Dataset content>
____________________
-- ==== Sys2Proof/Laws/FrameAnalog.lean ====
section
/-! SUPPORT. What each operation of Machine/Analog.lean keeps: every block outside its footprint. -/

set_option Elab.async false

set_option linter.unusedSimpArgs false
set_option linter.unusedVariables false
set_option linter.unreachableTactic false
set_option linter.unusedTactic false
set_option linter.unnecessarySeqFocus false

namespace Sys2Proof.Laws

open Machine

theorem setAio_view {k : Blk} (h : k ∉ ([.aio] : List Blk)) (a0 : _) (a1 : _) (a2 : _) :
    view k (setAio a0 a1 a2) = view k a2 := by
  simp only [List.mem_cons, List.not_mem_nil, or_false, not_or] at h
  simp only [setAio, view_put_aio, view_when, view_foldl, view_foldFin, h, List.mem_cons, List.not_mem_nil, or_false, not_or, ne_eq, not_false_eq_true, and_self]

theorem aioReport_view {k : Blk} (h : k ∉ ([.hub, .aio, .mir, .hed, .out] : List Blk)) (a0 : _) (a1 : _) (a2 : _) :
    view k (aioReport a0 a1 a2) = view k a2 := by
  simp only [List.mem_cons, List.not_mem_nil, or_false, not_or] at h
  simp only [aioReport, setAio_view, pointUpdate_view, view_when, view_foldl, view_foldFin, apply_ite (view k), ite_self, implies_true, h, List.mem_cons, List.not_mem_nil, or_false, not_or, ne_eq, not_false_eq_true, and_self]

theorem modAio_view {k : Blk} (h : k ∉ ([.hub, .aio, .mir, .hed, .out] : List Blk)) (a0 : _) (a1 : _) (a2 : _) :
    view k (modAio a0 a1 a2) = view k a2 := by
  simp only [List.mem_cons, List.not_mem_nil, or_false, not_or] at h
  simp only [modAio, setAio_view, aioReport_view, view_when, view_foldl, view_foldFin, h, List.mem_cons, List.not_mem_nil, or_false, not_or, ne_eq, not_false_eq_true, and_self]

theorem aioCommand_view {k : Blk} (h : k ∉ ([.aio] : List Blk)) (a0 : _) (a1 : _) (a2 : _) :
    view k (aioCommand a0 a1 a2) = view k a2 := by
  simp only [List.mem_cons, List.not_mem_nil, or_false, not_or] at h
  simp only [aioCommand, setAio_view, view_when, view_foldl, view_foldFin, apply_ite (view k), ite_self, implies_true, h, List.mem_cons, List.not_mem_nil, or_false, not_or, ne_eq, not_false_eq_true, and_self]

theorem aioPublish_view {k : Blk} (h : k ∉ ([.aio] : List Blk)) (a0 : _) (a1 : _) (a2 : _) :
    view k (aioPublish a0 a1 a2) = view k a2 := by
  simp only [List.mem_cons, List.not_mem_nil, or_false, not_or] at h
  simp only [aioPublish, aioCommand_view, view_when, view_foldl, view_foldFin, apply_ite (view k), ite_self, implies_true, h, List.mem_cons, List.not_mem_nil, or_false, not_or, ne_eq, not_false_eq_true, and_self]

theorem aioBypass_view {k : Blk} (h : k ∉ ([.hub, .aio, .mir, .hed, .out] : List Blk)) (a0 : _) (a1 : _) (a2 : _) :
    view k (aioBypass a0 a1 a2) = view k a2 := by
  simp only [List.mem_cons, List.not_mem_nil, or_false, not_or] at h
  simp only [aioBypass, modAio_view, view_when, view_foldl, view_foldFin, apply_ite (view k), ite_self, implies_true, h, List.mem_cons, List.not_mem_nil, or_false, not_or, ne_eq, not_false_eq_true, and_self]

theorem aioBypassAll_view {k : Blk} (h : k ∉ ([.hub, .aio, .mir, .hed, .out] : List Blk)) (a0 : _) (a1 : _) :
    view k (aioBypassAll a0 a1) = view k a1 := by
  simp only [List.mem_cons, List.not_mem_nil, or_false, not_or] at h
  simp only [aioBypassAll, aioBypass_view, view_when, view_foldl, view_foldFin, apply_ite (view k), ite_self, implies_true, h, List.mem_cons, List.not_mem_nil, or_false, not_or, ne_eq, not_false_eq_true, and_self]

theorem execPeriodicConversion_view {k : Blk} (h : k ∉ ([.hub, .aio, .mir, .hed, .out, .free] : List Blk)) (a0 : _) (a1 : _) (a2 : _) :
    viewR k (execPeriodicConversion a0 a1 a2) = some (view k a2) := by
  simp only [List.mem_cons, List.not_mem_nil, or_false, not_or] at h
  simp only [execPeriodicConversion, setAio_view, drawn_view, modAio_view, view_when, view_foldl, view_foldFin, viewR_ok, apply_ite (view k), ite_self, implies_true, h, List.mem_cons, List.not_mem_nil, or_false, not_or, ne_eq, not_false_eq_true, and_self]

theorem execInPtDelivery_view {k : Blk} (h : k ∉ ([.hub, .mir, .hed, .rcd, .pwr, .out] : List Blk)) (a0 : _) (a1 : _) (a2 : _) :
    viewR k (execInPtDelivery a0 a1 a2) = some (view k a2) := by
  simp only [List.mem_cons, List.not_mem_nil, or_false, not_or] at h
  simp only [execInPtDelivery, pointWord_view, view_when, view_foldl, view_foldFin, viewR_ok, apply_ite (view k), ite_self, implies_true, h, List.mem_cons, List.not_mem_nil, or_false, not_or, ne_eq, not_false_eq_true, and_self]
  (repeat' split) <;> first | with_reducible rfl | simp only [pointWord_view, view_when, view_foldl, view_foldFin, viewR_ok, apply_ite (view k), ite_self, implies_true, h, List.mem_cons, List.not_mem_nil, or_false, not_or, ne_eq, not_false_eq_true, and_self]

theorem aioFlag_view {k : Blk} (h : k ∉ ([.hub, .aio, .mir, .hed, .rcd, .out] : List Blk)) (a0 : _) (a1 : _) (a2 : _) (a3 : _) (a4 : _) (a5 : _) :
    view k (aioFlag a0 a1 a2 a3 a4 a5) = view k a5 := by
  simp only [List.mem_cons, List.not_mem_nil, or_false, not_or] at h
  unfold aioFlag
  (repeat' split) <;> simp only [raiseField_view, modAio_view, view_when, view_foldl, view_foldFin, apply_ite (view k), ite_self, implies_true, h, List.mem_cons, List.not_mem_nil, or_false, not_or, ne_eq, not_false_eq_true, and_self]

theorem execMismatch_view {k : Blk} (h : k ∉ ([.hub, .aio, .mir, .hed, .rcd, .out] : List Blk)) (a0 : _) (a1 : _) (a2 : _) :
    viewR k (execMismatch a0 a1 a2) = some (view k a2) := by
  simp only [List.mem_cons, List.not_mem_nil, or_false, not_or] at h
  simp only [execMismatch, aioFlag_view, view_when, view_foldl, view_foldFin, viewR_ok, apply_ite (view k), ite_self, implies_true, h, List.mem_cons, List.not_mem_nil, or_false, not_or, ne_eq, not_false_eq_true, and_self]

theorem execNe43FlagChange_view {k : Blk} (h : k ∉ ([.hub, .aio, .mir, .hed, .rcd, .out] : List Blk)) (a0 : _) (a1 : _) (a2 : _) (a3 : _) :
    viewR k (execNe43FlagChange a0 a1 a2 a3) = some (view k a3) := by
  simp only [List.mem_cons, List.not_mem_nil, or_false, not_or] at h
  unfold execNe43FlagChange
  (repeat' split) <;> simp only [aioFlag_view, view_when, view_foldl, view_foldFin, viewR_ok, apply_ite (view k), ite_self, implies_true, h, List.mem_cons, List.not_mem_nil, or_false, not_or, ne_eq, not_false_eq_true, and_self]

theorem execShort_view {k : Blk} (h : k ∉ ([.hub, .aio, .mir, .hed, .rcd, .out] : List Blk)) (a0 : _) (a1 : _) (a2 : _) :
    viewR k (execShort a0 a1 a2) = some (view k a2) := by
  simp only [List.mem_cons, List.not_mem_nil, or_false, not_or] at h
  simp only [execShort, aioFlag_view, view_when, view_foldl, view_foldFin, viewR_ok, apply_ite (view k), ite_self, implies_true, h, List.mem_cons, List.not_mem_nil, or_false, not_or, ne_eq, not_false_eq_true, and_self]

theorem execTransmitterFlagChange_view {k : Blk} (h : k ∉ ([.hub, .aio, .mir, .hed, .rcd, .out] : List Blk)) (c b x s : _) :
    viewR k (execTransmitterFlagChange c b x s) = some (view k s) := by
  simp only [List.mem_cons, List.not_mem_nil, or_false, not_or] at h
  unfold execTransmitterFlagChange
  cases b <;> dsimp only [ok, viewR, when] <;> (repeat' split) <;> first | rfl | simp only [id_eq, aioFlag_view, h, List.mem_cons, List.not_mem_nil, or_false, not_or, ne_eq, not_false_eq_true, and_self]

theorem execIsoFail_view {k : Blk} (h : k ∉ ([.hub, .aio, .mir, .hed, .rcd, .out] : List Blk)) (a0 : _) (a1 : _) :
    viewR k (execIsoFail a0 a1) = some (view k a1) := by
  simp only [List.mem_cons, List.not_mem_nil, or_false, not_or] at h
  simp only [execIsoFail, modAio_view, raiseField_view, view_when, view_foldl, view_foldFin, viewR_ok, apply_ite (view k), ite_self, implies_true, h, List.mem_cons, List.not_mem_nil, or_false, not_or, ne_eq, not_false_eq_true, and_self]

theorem execCurrentDisagree_view {k : Blk} (h : k ∉ ([.hub, .aio, .mir, .hed, .rcd, .out] : List Blk)) (a0 : _) (a1 : _) :
    viewR k (execCurrentDisagree a0 a1) = some (view k a1) := by
  simp only [List.mem_cons, List.not_mem_nil, or_false, not_or] at h
  simp only [execCurrentDisagree, aioFlag_view, view_when, view_foldl, view_foldFin, viewR_ok, apply_ite (view k), ite_self, implies_true, h, List.mem_cons, List.not_mem_nil, or_false, not_or, ne_eq, not_false_eq_true, and_self]

theorem execShare_view {k : Blk} (h : k ∉ ([.hub, .aio, .mir, .hed, .rcd, .out] : List Blk)) (a0 : _) (a1 : _) :
    viewR k (execShare a0 a1) = some (view k a1) := by
  simp only [List.mem_cons, List.not_mem_nil, or_false, not_or] at h
  simp only [execShare, aioFlag_view, view_when, view_foldl, view_foldFin, viewR_ok, apply_ite (view k), ite_self, implies_true, h, List.mem_cons, List.not_mem_nil, or_false, not_or, ne_eq, not_false_eq_true, and_self]

theorem execActiveInTakeoverEnd_view {k : Blk} (h : k ∉ ([.aio] : List Blk)) (a0 : _) :
    viewR k (execActiveInTakeoverEnd a0) = some (view k a0) := by
  simp only [List.mem_cons, List.not_mem_nil, or_false, not_or] at h
  simp only [execActiveInTakeoverEnd, view_put_aio, view_when, view_foldl, view_foldFin, viewR_ok, h, List.mem_cons, List.not_mem_nil, or_false, not_or, ne_eq, not_false_eq_true, and_self]

theorem aioApply_view {k : Blk} (h : k ∉ ([.hub, .aio, .mir, .hed, .out] : List Blk)) (a0 : _) (a1 : _) (a2 : _) :
    view k (aioApply a0 a1 a2) = view k a2 := by
  simp only [List.mem_cons, List.not_mem_nil, or_false, not_or] at h
  simp only [aioApply, setAio_view, aioReport_view, view_when, view_foldl, view_foldFin, apply_ite (view k), ite_self, implies_true, h, List.mem_cons, List.not_mem_nil, or_false, not_or, ne_eq, not_false_eq_true, and_self]

theorem execCmodeChangeEnd_view {k : Blk} (h : k ∉ ([.hub, .aio, .mir, .hed, .out] : List Blk)) (a0 : _) (a1 : _) :
    viewR k (execCmodeChangeEnd a0 a1) = some (view k a1) := by
  simp only [List.mem_cons, List.not_mem_nil, or_false, not_or] at h
  simp only [execCmodeChangeEnd, setAio_view, aioReport_view, view_when, view_foldl, view_foldFin, viewR_ok, apply_ite (view k), ite_self, implies_true, h, List.mem_cons, List.not_mem_nil, or_false, not_or, ne_eq, not_false_eq_true, and_self]
  (repeat' split) <;> first | with_reducible rfl | simp only [setAio_view, aioReport_view, view_when, view_foldl, view_foldFin, viewR_ok, apply_ite (view k), ite_self, implies_true, h, List.mem_cons, List.not_mem_nil, or_false, not_or, ne_eq, not_false_eq_true, and_self]

theorem execBankConverterRecovery_view {k : Blk} (h : k ∉ ([.hub, .aio, .mir, .hed, .out] : List Blk)) (b s : _) :
    viewR k (execBankConverterRecovery b s) = some (view k s) := by
  simp only [List.mem_cons, List.not_mem_nil, or_false, not_or] at h
  unfold execBankConverterRecovery
  rw [viewR_ok]
  split
  · refine congrArg some (view_foldFin (fun t c => ?_) s)
    dsimp only
    (repeat' split) <;> simp only [setAio_view, aioApply_view, modAio_view, h, List.mem_cons, List.not_mem_nil, or_false, not_or, ne_eq, not_false_eq_true, and_self]
  · rfl

theorem aioDestroy_view {k : Blk} (h : k ∉ ([.aio] : List Blk)) (a0 : _) (a1 : _) :
    view k (aioDestroy a0 a1) = view k a1 := by
  simp only [List.mem_cons, List.not_mem_nil, or_false, not_or] at h
  simp only [aioDestroy, setAio_view, view_when, view_foldl, view_foldFin, h, List.mem_cons, List.not_mem_nil, or_false, not_or, ne_eq, not_false_eq_true, and_self]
____________________
Problem> Above are some records; copy exactly the lines from the one with "unfold aioFlag" through the one with "viewR k (execNe43FlagChange", both included, and no others.

Exercise result>
  unfold aioFlag
  (repeat' split) <;> simp only [raiseField_view, modAio_view, view_when, view_foldl, view_foldFin, apply_ite (view k), ite_self, implies_true, h, List.mem_cons, List.not_mem_nil, or_false, not_or, ne_eq, not_false_eq_true, and_self]

theorem execMismatch_view {k : Blk} (h : k ∉ ([.hub, .aio, .mir, .hed, .rcd, .out] : List Blk)) (a0 : _) (a1 : _) (a2 : _) :
    viewR k (execMismatch a0 a1 a2) = some (view k a2) := by
  simp only [List.mem_cons, List.not_mem_nil, or_false, not_or] at h
  simp only [execMismatch, aioFlag_view, view_when, view_foldl, view_foldFin, viewR_ok, apply_ite (view k), ite_self, implies_true, h, List.mem_cons, List.not_mem_nil, or_false, not_or, ne_eq, not_false_eq_true, and_self]

theorem execNe43FlagChange_view {k : Blk} (h : k ∉ ([.hub, .aio, .mir, .hed, .rcd, .out] : List Blk)) (a0 : _) (a1 : _) (a2 : _) (a3 : _) :
    viewR k (execNe43FlagChange a0 a1 a2 a3) = some (view k a3) := by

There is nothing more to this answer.